On Wed, 23 Feb 2011, Ben Gamari wrote:
> Here is my mail sorting script that has been slowly evolving for almost
> a year now. It uses the Python bindings, along with Bogofilter for spam
> filtering. There is also an update-spam script which brings the
> Bogofilter database in to synchronization with the notmuch tags. On this
> note, if someone wants to implement the ability to hide certain tags
> (say, those matching /\..+/) in the emacs interface it would be greatly
> appreciated. I have notmuch configured such that all new mail starts
> with just the "new" tag. The sorting script then takes it from
> there. Hope this will give folks some ideas.

Hi Ben,

thanks for sharing your setup. It seems really interesting and probably
useful for many people. I'd propose to put it to wiki at
http://notmuchmail.org/initial_tagging/.

When compared to shell scripts for initial tagging, this seems to be
much faster because of freezing all new messages and thawing them after
all tagging is done. Also the handling of watch and unseen tag is
interesting.

The only thing I missed in your email is the definition of tag_search().
You probably define it in notmuch_utils similarly to this:

def tag_search(db, query, *tags):
    logging.debug('tagging %s %s' % (query, tags))
    q = notmuch.Query(db, query)
    for msg in q.search_messages():
        for tagop in tags:
            if tagop[0] == '+':
                msg.add_tag(tagop[1:])
            elif tagop[0] == '-':
                msg.remove_tag(tagop[1:])
            else:
                msg.add_tag(tagop)

> # Tag things
> for filter, tags in _tags:
>         tag_search(db, '%s and tag:new' % filter, *tags)

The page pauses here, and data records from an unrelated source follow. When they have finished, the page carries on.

theorem sld (sd : SReg) (base : SReg) (off : BitVec 9) : Statement (.sld sd base off) := by
  refine of_scalar rfl rfl ?_
  have := sd.isLt; have := base.isLt; have := off.isLt
  obtain ⟨x, hx⟩ : ∃ x, x = BitVec.ofNat 32 (0x20000000 + sd.toNat * 262144 + base.toNat * 4096 + off.toNat) := ⟨_, rfl⟩
  have hop : x.toNat / 2 ^ 24 = 0x20 := by rw [hx, BitVec.toNat_ofNat]; omega
  rw [← hx]; unfold unpackScalar; rw [hop]
  change (if has x 9 3 0 then some (.sld (fld x 18 6) (fld x 12 6) (fld x 0 9)) else none : Option Instr) = _
  rw [if_pos]
  · rw [hx, fld_eq sd _ _ (by omega), fld_eq base _ _ (by omega), fld_eq off _ _ (by omega)]
  · subst hx; simp [has] <;> omega

theorem sldp (sd : SReg) (base : SReg) (off : BitVec 9) : Statement (.sldp sd base off) := by
  refine of_scalar rfl rfl ?_
  have := sd.isLt; have := base.isLt; have := off.isLt
  obtain ⟨x, hx⟩ : ∃ x, x = BitVec.ofNat 32 (0x21000000 + sd.toNat * 262144 + base.toNat * 4096 + off.toNat) := ⟨_, rfl⟩
  have hop : x.toNat / 2 ^ 24 = 0x21 := by rw [hx, BitVec.toNat_ofNat]; omega
  rw [← hx]; unfold unpackScalar; rw [hop]
  change (if has x 9 3 0 then some (.sldp (fld x 18 6) (fld x 12 6) (fld x 0 9)) else none : Option Instr) = _
  rw [if_pos]
  · rw [hx, fld_eq sd _ _ (by omega), fld_eq base _ _ (by omega), fld_eq off _ _ (by omega)]
  · subst hx; simp [has] <;> omega

theorem sst (ss : SReg) (base : SReg) (off : BitVec 9) : Statement (.sst ss base off) := by
  refine of_scalar rfl rfl ?_
  have := ss.isLt; have := base.isLt; have := off.isLt
  obtain ⟨x, hx⟩ : ∃ x, x = BitVec.ofNat 32 (0x22000000 + ss.toNat * 262144 + base.toNat * 4096 + off.toNat) := ⟨_, rfl⟩
  have hop : x.toNat / 2 ^ 24 = 0x22 := by rw [hx, BitVec.toNat_ofNat]; omega
  rw [← hx]; unfold unpackScalar; rw [hop]
  change (if has x 9 3 0 then some (.sst (fld x 18 6) (fld x 12 6) (fld x 0 9)) else none : Option Instr) = _
  rw [if_pos]
  · rw [hx, fld_eq ss _ _ (by omega), fld_eq base _ _ (by omega), fld_eq off _ _ (by omega)]
  · subst hx; simp [has] <;> omega

theorem sstp (ss : SReg) (base : SReg) (off : BitVec 9) : Statement (.sstp ss base off) := by
  refine of_scalar rfl rfl ?_
  have := ss.isLt; have := base.isLt; have := off.isLt
  obtain ⟨x, hx⟩ : ∃ x, x = BitVec.ofNat 32 (0x23000000 + ss.toNat * 262144 + base.toNat * 4096 + off.toNat) := ⟨_, rfl⟩
  have hop : x.toNat / 2 ^ 24 = 0x23 := by rw [hx, BitVec.toNat_ofNat]; omega
  rw [← hx]; unfold unpackScalar; rw [hop]
  change (if has x 9 3 0 then some (.sstp (fld x 18 6) (fld x 12 6) (fld x 0 9)) else none : Option Instr) = _
  rw [if_pos]
  · rw [hx, fld_eq ss _ _ (by omega), fld_eq base _ _ (by omega), fld_eq off _ _ (by omega)]
  · subst hx; simp [has] <;> omega

theorem sldaq (sd : SReg) (base : SReg) (scope : BitVec 3) (off : BitVec 9) : Statement (.sldaq sd base scope off) := by
  refine of_scalar rfl rfl ?_
  have := sd.isLt; have := base.isLt; have := scope.isLt; have := off.isLt
  obtain ⟨x, hx⟩ : ∃ x, x = BitVec.ofNat 32 (0x24000000 + sd.toNat * 262144 + base.toNat * 4096 + scope.toNat * 512 + off.toNat) := ⟨_, rfl⟩
  have hop : x.toNat / 2 ^ 24 = 0x24 := by rw [hx, BitVec.toNat_ofNat]; omega
  rw [← hx]; unfold unpackScalar; rw [hop]
  change (some (.sldaq (fld x 18 6) (fld x 12 6) (fld x 9 3) (fld x 0 9)) : Option Instr) = _
  rw [hx, fld_eq sd _ _ (by omega), fld_eq base _ _ (by omega), fld_eq scope _ _ (by omega), fld_eq off _ _ (by omega)]

theorem sstrl (ss : SReg) (base : SReg) (scope : BitVec 3) (off : BitVec 9) : Statement (.sstrl ss base scope off) := by
  refine of_scalar rfl rfl ?_
  have := ss.isLt; have := base.isLt; have := scope.isLt; have := off.isLt
  obtain ⟨x, hx⟩ : ∃ x, x = BitVec.ofNat 32 (0x25000000 + ss.toNat * 262144 + base.toNat * 4096 + scope.toNat * 512 + off.toNat) := ⟨_, rfl⟩
  have hop : x.toNat / 2 ^ 24 = 0x25 := by rw [hx, BitVec.toNat_ofNat]; omega
  rw [← hx]; unfold unpackScalar; rw [hop]
  change (some (.sstrl (fld x 18 6) (fld x 12 6) (fld x 9 3) (fld x 0 9)) : Option Instr) = _
  rw [hx, fld_eq ss _ _ (by omega), fld_eq base _ _ (by omega), fld_eq scope _ _ (by omega), fld_eq off _ _ (by omega)]

theorem samo (sd : SReg) (sa : SReg) (sb : SReg) (op : BitVec 3) (scope : BitVec 3) : Statement (.samo sd sa sb op scope) := by
  refine of_scalar rfl rfl ?_
  have := sd.isLt; have := sa.isLt; have := sb.isLt; have := op.isLt; have := scope.isLt
  obtain ⟨x, hx⟩ : ∃ x, x = BitVec.ofNat 32 (0x26000000 + sd.toNat * 262144 + sa.toNat * 4096 + sb.toNat * 64 + op.toNat * 8 + scope.toNat) := ⟨_, rfl⟩
  have hop : x.toNat / 2 ^ 24 = 0x26 := by rw [hx, BitVec.toNat_ofNat]; omega
  rw [← hx]; unfold unpackScalar; rw [hop]
  change (some (.samo (fld x 18 6) (fld x 12 6) (fld x 6 6) (fld x 3 3) (fld x 0 3)) : Option Instr) = _
  rw [hx, fld_eq sd _ _ (by omega), fld_eq sa _ _ (by omega), fld_eq sb _ _ (by omega), fld_eq op _ _ (by omega), fld_eq scope _ _ (by omega)]

theorem scas (sd : SReg) (sa : SReg) (sb : SReg) (scope : BitVec 3) : Statement (.scas sd sa sb scope) := by
  refine of_scalar rfl rfl ?_
  have := sd.isLt; have := sa.isLt; have := sb.isLt; have := scope.isLt
  obtain ⟨x, hx⟩ : ∃ x, x = BitVec.ofNat 32 (0x27000000 + sd.toNat * 262144 + sa.toNat * 4096 + sb.toNat * 64 + scope.toNat) := ⟨_, rfl⟩
  have hop : x.toNat / 2 ^ 24 = 0x27 := by rw [hx, BitVec.toNat_ofNat]; omega
  rw [← hx]; unfold unpackScalar; rw [hop]
  change (if has x 3 3 0 then some (.scas (fld x 18 6) (fld x 12 6) (fld x 6 6) (fld x 0 3)) else none : Option Instr) = _
  rw [if_pos]
  · rw [hx, fld_eq sd _ _ (by omega), fld_eq sa _ _ (by omega), fld_eq sb _ _ (by omega), fld_eq scope _ _ (by omega)]
  · subst hx; simp [has] <;> omega

theorem fence (scope : BitVec 3) (order : BitVec 2) : Statement (.fence scope order) := by
  refine of_scalar rfl rfl ?_
  have := scope.isLt; have := order.isLt
  obtain ⟨x, hx⟩ : ∃ x, x = BitVec.ofNat 32 (0x28000000 + scope.toNat * 512 + order.toNat * 128) := ⟨_, rfl⟩
  have hop : x.toNat / 2 ^ 24 = 0x28 := by rw [hx, BitVec.toNat_ofNat]; omega
  rw [← hx]; unfold unpackScalar; rw [hop]
  change (if has x 12 12 0 && has x 0 7 0 then some (.fence (fld x 9 3) (fld x 7 2)) else none : Option Instr) = _
  rw [if_pos]
  · rw [hx, fld_eq scope _ _ (by omega), fld_eq order _ _ (by omega)]
  · subst hx; simp [has] <;> omega

theorem racq (ss : SReg) (scope : BitVec 3) : Statement (.racq ss scope) := by
  refine of_scalar rfl rfl ?_
  have := ss.isLt; have := scope.isLt
  obtain ⟨x, hx⟩ : ∃ x, x = BitVec.ofNat 32 (0x29000000 + ss.toNat * 262144 + scope.toNat * 512) := ⟨_, rfl⟩
  have hop : x.toNat / 2 ^ 24 = 0x29 := by rw [hx, BitVec.toNat_ofNat]; omega
  rw [← hx]; unfold unpackScalar; rw [hop]
  change (if has x 12 6 0 && has x 0 9 0 then some (.racq (fld x 18 6) (fld x 9 3)) else none : Option Instr) = _
  rw [if_pos]
  · rw [hx, fld_eq ss _ _ (by omega), fld_eq scope _ _ (by omega)]
  · subst hx; simp [has] <;> omega

theorem sbeq (sa : SReg) (sb : SReg) (off : BitVec 12) : Statement (.sbeq sa sb off) := by
  refine of_scalar rfl rfl ?_
  have := sa.isLt; have := sb.isLt; have := off.isLt
  obtain ⟨x, hx⟩ : ∃ x, x = BitVec.ofNat 32 (0x30000000 + sa.toNat * 262144 + sb.toNat * 4096 + off.toNat) := ⟨_, rfl⟩
  have hop : x.toNat / 2 ^ 24 = 0x30 := by rw [hx, BitVec.toNat_ofNat]; omega
  rw [← hx]; unfold unpackScalar; rw [hop]
  change (some (.sbeq (fld x 18 6) (fld x 12 6) (fld x 0 12)) : Option Instr) = _
  rw [hx, fld_eq sa _ _ (by omega), fld_eq sb _ _ (by omega), fld_eq off _ _ (by omega)]

theorem sbne (sa : SReg) (sb : SReg) (off : BitVec 12) : Statement (.sbne sa sb off) := by
  refine of_scalar rfl rfl ?_
  have := sa.isLt; have := sb.isLt; have := off.isLt
  obtain ⟨x, hx⟩ : ∃ x, x = BitVec.ofNat 32 (0x31000000 + sa.toNat * 262144 + sb.toNat * 4096 + off.toNat) := ⟨_, rfl⟩
  have hop : x.toNat / 2 ^ 24 = 0x31 := by rw [hx, BitVec.toNat_ofNat]; omega
  rw [← hx]; unfold unpackScalar; rw [hop]
  change (some (.sbne (fld x 18 6) (fld x 12 6) (fld x 0 12)) : Option Instr) = _
  rw [hx, fld_eq sa _ _ (by omega), fld_eq sb _ _ (by omega), fld_eq off _ _ (by omega)]

theorem sblt (sa : SReg) (sb : SReg) (off : BitVec 12) : Statement (.sblt sa sb off) := by
  refine of_scalar rfl rfl ?_
  have := sa.isLt; have := sb.isLt; have := off.isLt
  obtain ⟨x, hx⟩ : ∃ x, x = BitVec.ofNat 32 (0x32000000 + sa.toNat * 262144 + sb.toNat * 4096 + off.toNat) := ⟨_, rfl⟩
  have hop : x.toNat / 2 ^ 24 = 0x32 := by rw [hx, BitVec.toNat_ofNat]; omega
  rw [← hx]; unfold unpackScalar; rw [hop]
  change (some (.sblt (fld x 18 6) (fld x 12 6) (fld x 0 12)) : Option Instr) = _
  rw [hx, fld_eq sa _ _ (by omega), fld_eq sb _ _ (by omega), fld_eq off _ _ (by omega)]

theorem sbge (sa : SReg) (sb : SReg) (off : BitVec 12) : Statement (.sbge sa sb off) := by
  refine of_scalar rfl rfl ?_
  have := sa.isLt; have := sb.isLt; have := off.isLt
  obtain ⟨x, hx⟩ : ∃ x, x = BitVec.ofNat 32 (0x33000000 + sa.toNat * 262144 + sb.toNat * 4096 + off.toNat) := ⟨_, rfl⟩
  have hop : x.toNat / 2 ^ 24 = 0x33 := by rw [hx, BitVec.toNat_ofNat]; omega
  rw [← hx]; unfold unpackScalar; rw [hop]
  change (some (.sbge (fld x 18 6) (fld x 12 6) (fld x 0 12)) : Option Instr) = _
  rw [hx, fld_eq sa _ _ (by omega), fld_eq sb _ _ (by omega), fld_eq off _ _ (by omega)]

theorem sblo (sa : SReg) (sb : SReg) (off : BitVec 12) : Statement (.sblo sa sb off) := by
  refine of_scalar rfl rfl ?_
  have := sa.isLt; have := sb.isLt; have := off.isLt
  obtain ⟨x, hx⟩ : ∃ x, x = BitVec.ofNat 32 (0x34000000 + sa.toNat * 262144 + sb.toNat * 4096 + off.toNat) := ⟨_, rfl⟩
  have hop : x.toNat / 2 ^ 24 = 0x34 := by rw [hx, BitVec.toNat_ofNat]; omega
  rw [← hx]; unfold unpackScalar; rw [hop]
  change (some (.sblo (fld x 18 6) (fld x 12 6) (fld x 0 12)) : Option Instr) = _
  rw [hx, fld_eq sa _ _ (by omega), fld_eq sb _ _ (by omega), fld_eq off _ _ (by omega)]

theorem sbhs (sa : SReg) (sb : SReg) (off : BitVec 12) : Statement (.sbhs sa sb off) := by
  refine of_scalar rfl rfl ?_
  have := sa.isLt; have := sb.isLt; have := off.isLt
  obtain ⟨x, hx⟩ : ∃ x, x = BitVec.ofNat 32 (0x35000000 + sa.toNat * 262144 + sb.toNat * 4096 + off.toNat) := ⟨_, rfl⟩
  have hop : x.toNat / 2 ^ 24 = 0x35 := by rw [hx, BitVec.toNat_ofNat]; omega
  rw [← hx]; unfold unpackScalar; rw [hop]
  change (some (.sbhs (fld x 18 6) (fld x 12 6) (fld x 0 12)) : Option Instr) = _
  rw [hx, fld_eq sa _ _ (by omega), fld_eq sb _ _ (by omega), fld_eq off _ _ (by omega)]

theorem sj (off : BitVec 24) : Statement (.sj off) := by
  refine of_scalar rfl rfl ?_
  have := off.isLt
  obtain ⟨x, hx⟩ : ∃ x, x = BitVec.ofNat 32 (0x36000000 + off.toNat) := ⟨_, rfl⟩
  have hop : x.toNat / 2 ^ 24 = 0x36 := by rw [hx, BitVec.toNat_ofNat]; omega
  rw [← hx]; unfold unpackScalar; rw [hop]
  change (some (.sj (fld x 0 24)) : Option Instr) = _
  rw [hx, fld_eq off _ _ (by omega)]

theorem sjal (sd : SReg) (off : BitVec 18) : Statement (.sjal sd off) := by
  refine of_scalar rfl rfl ?_
  have := sd.isLt; have := off.isLt
  obtain ⟨x, hx⟩ : ∃ x, x = BitVec.ofNat 32 (0x37000000 + sd.toNat * 262144 + off.toNat) := ⟨_, rfl⟩
  have hop : x.toNat / 2 ^ 24 = 0x37 := by rw [hx, BitVec.toNat_ofNat]; omega
  rw [← hx]; unfold unpackScalar; rw [hop]
  change (some (.sjal (fld x 18 6) (fld x 0 18)) : Option Instr) = _
  rw [hx, fld_eq sd _ _ (by omega), fld_eq off _ _ (by omega)]

theorem sjr (sd : SReg) (sa : SReg) (imm : BitVec 12) : Statement (.sjr sd sa imm) := by
  refine of_scalar rfl rfl ?_
  have := sd.isLt; have := sa.isLt; have := imm.isLt
  obtain ⟨x, hx⟩ : ∃ x, x = BitVec.ofNat 32 (0x38000000 + sd.toNat * 262144 + sa.toNat * 4096 + imm.toNat) := ⟨_, rfl⟩
  have hop : x.toNat / 2 ^ 24 = 0x38 := by rw [hx, BitVec.toNat_ofNat]; omega
  rw [← hx]; unfold unpackScalar; rw [hop]
  change (some (.sjr (fld x 18 6) (fld x 12 6) (fld x 0 12)) : Option Instr) = _
  rw [hx, fld_eq sd _ _ (by omega), fld_eq sa _ _ (by omega), fld_eq imm _ _ (by omega)]

theorem sloop (sa : SReg) (off : BitVec 12) : Statement (.sloop sa off) := by
  refine of_scalar rfl rfl ?_
  have := sa.isLt; have := off.isLt
  obtain ⟨x, hx⟩ : ∃ x, x = BitVec.ofNat 32 (0x39000000 + sa.toNat * 262144 + off.toNat) := ⟨_, rfl⟩
  have hop : x.toNat / 2 ^ 24 = 0x39 := by rw [hx, BitVec.toNat_ofNat]; omega
  rw [← hx]; unfold unpackScalar; rw [hop]
  change (if has x 12 6 0 then some (.sloop (fld x 18 6) (fld x 0 12)) else none : Option Instr) = _
  rw [if_pos]
  · rw [hx, fld_eq sa _ _ (by omega), fld_eq off _ _ (by omega)]
  · subst hx; simp [has] <;> omega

Here I would suggest to add parentheses around %s like:

     tag_search(db, '( %s ) and tag:new' % filter, *tags)

I use the 'or' operator in a few of my filters and without the
parentheses the query would be interpreted incorrectly.

-Michal

^ permalink raw reply	[flat|nested] 6+ messages in thread

* Re: My mail configuration
  2011-03-06 21:34 ` Michal Sojka
@ 2011-03-11 14:55   ` Ben Gamari
  0 siblings, 0 replies; 6+ messages in thread
From: Ben Gamari @ 2011-03-11 14:55 UTC (permalink / raw)
  To: Michal Sojka, notmuch

On Sun, 06 Mar 2011 22:34:13 +0100, Michal Sojka <sojkam1@fel.cvut.cz> wrote:
> Hi Ben,
> 
> thanks for sharing your setup.
> 
No worries.

> It seems really interesting and probably
> useful for many people. I'd propose to put it to wiki at
> http://notmuchmail.org/initial_tagging/.
> 
Done.

> When compared to shell scripts for initial tagging, this seems to be
> much faster because of freezing all new messages and thawing them after
> all tagging is done.
> 
Indeed, IMHO the python bindings are perfect for this sort of
application.

> Also the handling of watch and unseen tag is interesting.
> 
The watch tag is one of the defining points of my workflow. I deal with
a lot of lists although generally I'm interested in very few threads
from each. The watch tag makes it very easy to find and follow relevant
discussions.

Just to make sure everyone understands what is happening here, the
workflow works as follows,

 1) When a message starting a new thread is encountered it is marked as
    "unseen"

 2) I look at the "unseen" tag, marking threads of interest with "watch"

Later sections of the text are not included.